* Work to be completed:
Would you please retype, exactly, the lines of the listing below between the line with "echo : Nat × Nat := (0, 0)" and the line with "FAST_SHORT, 8 bits, W1C. R246 -/", inclusive?

* Source material:
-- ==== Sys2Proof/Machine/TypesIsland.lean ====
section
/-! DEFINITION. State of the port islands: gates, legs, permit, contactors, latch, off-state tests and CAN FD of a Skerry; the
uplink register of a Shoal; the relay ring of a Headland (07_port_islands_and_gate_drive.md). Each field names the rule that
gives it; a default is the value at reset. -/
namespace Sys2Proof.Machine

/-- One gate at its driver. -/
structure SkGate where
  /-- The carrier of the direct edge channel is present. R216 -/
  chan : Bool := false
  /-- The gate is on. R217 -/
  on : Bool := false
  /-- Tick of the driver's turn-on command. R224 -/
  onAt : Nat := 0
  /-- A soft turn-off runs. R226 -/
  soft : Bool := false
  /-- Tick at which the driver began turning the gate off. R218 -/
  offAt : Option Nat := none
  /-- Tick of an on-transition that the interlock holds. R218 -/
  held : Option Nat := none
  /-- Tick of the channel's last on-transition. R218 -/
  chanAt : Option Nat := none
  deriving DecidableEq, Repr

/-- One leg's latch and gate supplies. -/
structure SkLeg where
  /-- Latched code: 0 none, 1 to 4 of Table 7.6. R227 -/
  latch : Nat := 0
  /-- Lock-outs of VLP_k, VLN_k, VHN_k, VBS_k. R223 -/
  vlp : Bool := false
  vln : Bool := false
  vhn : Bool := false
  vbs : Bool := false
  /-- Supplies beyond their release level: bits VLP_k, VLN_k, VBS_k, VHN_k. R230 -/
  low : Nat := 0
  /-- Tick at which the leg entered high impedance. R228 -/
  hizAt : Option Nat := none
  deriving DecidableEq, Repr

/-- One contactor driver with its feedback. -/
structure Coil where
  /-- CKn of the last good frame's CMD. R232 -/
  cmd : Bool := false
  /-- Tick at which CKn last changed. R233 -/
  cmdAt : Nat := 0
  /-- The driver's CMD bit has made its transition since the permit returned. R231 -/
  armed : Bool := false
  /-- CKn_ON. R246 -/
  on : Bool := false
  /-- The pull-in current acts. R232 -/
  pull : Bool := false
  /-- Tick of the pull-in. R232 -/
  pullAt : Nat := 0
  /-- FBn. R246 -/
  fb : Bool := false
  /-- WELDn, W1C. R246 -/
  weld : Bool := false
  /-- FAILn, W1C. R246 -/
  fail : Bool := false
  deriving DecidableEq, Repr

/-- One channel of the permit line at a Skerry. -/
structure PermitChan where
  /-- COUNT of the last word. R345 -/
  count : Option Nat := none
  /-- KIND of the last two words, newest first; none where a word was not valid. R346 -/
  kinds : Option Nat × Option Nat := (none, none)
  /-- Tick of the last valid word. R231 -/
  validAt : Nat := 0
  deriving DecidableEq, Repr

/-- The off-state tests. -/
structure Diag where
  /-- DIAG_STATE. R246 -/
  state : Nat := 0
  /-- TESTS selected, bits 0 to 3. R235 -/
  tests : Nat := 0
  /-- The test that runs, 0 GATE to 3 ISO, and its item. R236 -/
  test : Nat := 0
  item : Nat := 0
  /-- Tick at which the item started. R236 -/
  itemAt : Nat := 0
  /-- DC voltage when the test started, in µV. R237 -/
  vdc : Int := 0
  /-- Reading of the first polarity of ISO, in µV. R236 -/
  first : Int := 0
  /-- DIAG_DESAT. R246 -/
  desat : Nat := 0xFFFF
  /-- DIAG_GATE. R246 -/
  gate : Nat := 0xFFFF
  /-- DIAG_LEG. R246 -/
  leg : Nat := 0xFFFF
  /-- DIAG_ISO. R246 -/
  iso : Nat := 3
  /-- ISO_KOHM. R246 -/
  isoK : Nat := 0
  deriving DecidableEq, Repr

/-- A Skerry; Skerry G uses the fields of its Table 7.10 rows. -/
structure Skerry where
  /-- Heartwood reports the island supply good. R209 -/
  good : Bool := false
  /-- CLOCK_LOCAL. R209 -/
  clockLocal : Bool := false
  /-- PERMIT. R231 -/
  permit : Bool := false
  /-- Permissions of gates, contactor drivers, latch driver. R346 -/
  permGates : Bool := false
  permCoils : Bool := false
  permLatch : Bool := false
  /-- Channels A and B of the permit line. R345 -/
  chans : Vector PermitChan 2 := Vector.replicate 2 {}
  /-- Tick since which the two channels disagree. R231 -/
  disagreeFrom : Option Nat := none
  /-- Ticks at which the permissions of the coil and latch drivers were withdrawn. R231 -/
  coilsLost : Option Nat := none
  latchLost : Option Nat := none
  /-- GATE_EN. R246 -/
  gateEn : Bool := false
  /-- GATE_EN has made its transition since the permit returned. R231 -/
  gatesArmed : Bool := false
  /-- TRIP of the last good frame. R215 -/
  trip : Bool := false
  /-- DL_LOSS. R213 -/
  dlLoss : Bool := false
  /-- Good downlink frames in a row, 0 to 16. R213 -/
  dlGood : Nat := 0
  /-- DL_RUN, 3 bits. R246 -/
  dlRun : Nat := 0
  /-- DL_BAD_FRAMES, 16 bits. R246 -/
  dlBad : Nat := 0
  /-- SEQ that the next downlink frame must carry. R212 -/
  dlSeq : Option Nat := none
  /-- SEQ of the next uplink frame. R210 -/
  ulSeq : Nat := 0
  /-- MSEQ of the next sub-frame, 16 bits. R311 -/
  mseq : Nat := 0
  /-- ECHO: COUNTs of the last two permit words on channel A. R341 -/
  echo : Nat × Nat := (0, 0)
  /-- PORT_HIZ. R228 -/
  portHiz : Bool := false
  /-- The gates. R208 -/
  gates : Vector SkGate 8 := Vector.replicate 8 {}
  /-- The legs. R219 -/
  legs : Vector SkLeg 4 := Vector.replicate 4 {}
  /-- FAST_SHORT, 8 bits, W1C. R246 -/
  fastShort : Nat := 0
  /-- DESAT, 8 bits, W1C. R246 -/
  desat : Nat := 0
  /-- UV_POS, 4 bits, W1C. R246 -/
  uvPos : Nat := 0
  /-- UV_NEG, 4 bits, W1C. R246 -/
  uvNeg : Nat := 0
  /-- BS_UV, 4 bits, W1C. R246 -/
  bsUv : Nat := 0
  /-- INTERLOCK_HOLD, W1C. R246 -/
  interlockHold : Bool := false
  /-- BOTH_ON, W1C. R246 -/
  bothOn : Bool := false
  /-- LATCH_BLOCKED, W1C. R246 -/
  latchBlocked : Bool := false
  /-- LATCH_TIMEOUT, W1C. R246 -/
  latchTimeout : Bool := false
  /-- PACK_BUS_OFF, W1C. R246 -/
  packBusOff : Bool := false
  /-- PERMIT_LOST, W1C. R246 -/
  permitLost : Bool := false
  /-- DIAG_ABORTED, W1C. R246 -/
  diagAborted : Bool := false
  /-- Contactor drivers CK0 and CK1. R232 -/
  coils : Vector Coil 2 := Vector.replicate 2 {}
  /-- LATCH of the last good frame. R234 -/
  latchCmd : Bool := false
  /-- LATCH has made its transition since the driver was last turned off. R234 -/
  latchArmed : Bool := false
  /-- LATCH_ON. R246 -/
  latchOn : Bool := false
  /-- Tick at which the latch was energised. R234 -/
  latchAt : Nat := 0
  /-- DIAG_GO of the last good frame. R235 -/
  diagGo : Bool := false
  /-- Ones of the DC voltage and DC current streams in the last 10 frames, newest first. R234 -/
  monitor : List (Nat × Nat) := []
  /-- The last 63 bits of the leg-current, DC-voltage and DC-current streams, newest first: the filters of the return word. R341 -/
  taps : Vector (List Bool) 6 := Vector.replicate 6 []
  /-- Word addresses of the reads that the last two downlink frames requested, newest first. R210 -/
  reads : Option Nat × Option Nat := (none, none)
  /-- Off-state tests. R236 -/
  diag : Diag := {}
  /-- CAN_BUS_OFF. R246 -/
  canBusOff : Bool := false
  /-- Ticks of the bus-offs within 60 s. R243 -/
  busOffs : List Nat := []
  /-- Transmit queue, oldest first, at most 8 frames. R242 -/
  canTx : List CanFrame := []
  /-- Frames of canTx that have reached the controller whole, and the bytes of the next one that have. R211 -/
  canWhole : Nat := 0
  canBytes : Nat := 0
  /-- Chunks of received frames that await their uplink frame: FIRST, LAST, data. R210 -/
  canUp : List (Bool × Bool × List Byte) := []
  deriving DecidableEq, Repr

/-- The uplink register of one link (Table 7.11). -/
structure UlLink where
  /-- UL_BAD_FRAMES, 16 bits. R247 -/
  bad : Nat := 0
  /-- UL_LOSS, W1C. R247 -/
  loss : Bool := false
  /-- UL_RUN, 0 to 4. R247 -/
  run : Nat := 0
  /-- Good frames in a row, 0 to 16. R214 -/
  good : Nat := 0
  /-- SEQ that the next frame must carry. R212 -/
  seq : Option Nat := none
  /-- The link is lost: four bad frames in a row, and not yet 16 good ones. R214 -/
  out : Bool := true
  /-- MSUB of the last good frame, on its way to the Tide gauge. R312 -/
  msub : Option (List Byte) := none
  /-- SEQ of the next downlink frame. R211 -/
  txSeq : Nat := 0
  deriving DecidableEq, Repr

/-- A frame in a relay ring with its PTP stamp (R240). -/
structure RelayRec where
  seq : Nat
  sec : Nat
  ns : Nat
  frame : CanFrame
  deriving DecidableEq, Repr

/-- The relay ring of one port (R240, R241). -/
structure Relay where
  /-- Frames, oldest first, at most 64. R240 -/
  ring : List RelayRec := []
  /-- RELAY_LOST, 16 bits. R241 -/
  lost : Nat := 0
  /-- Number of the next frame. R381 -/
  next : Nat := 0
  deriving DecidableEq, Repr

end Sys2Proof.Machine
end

* Task solution:
  echo : Nat × Nat := (0, 0)
  /-- PORT_HIZ. R228 -/
  portHiz : Bool := false
  /-- The gates. R208 -/
  gates : Vector SkGate 8 := Vector.replicate 8 {}
  /-- The legs. R219 -/
  legs : Vector SkLeg 4 := Vector.replicate 4 {}
  /-- FAST_SHORT, 8 bits, W1C. R246 -/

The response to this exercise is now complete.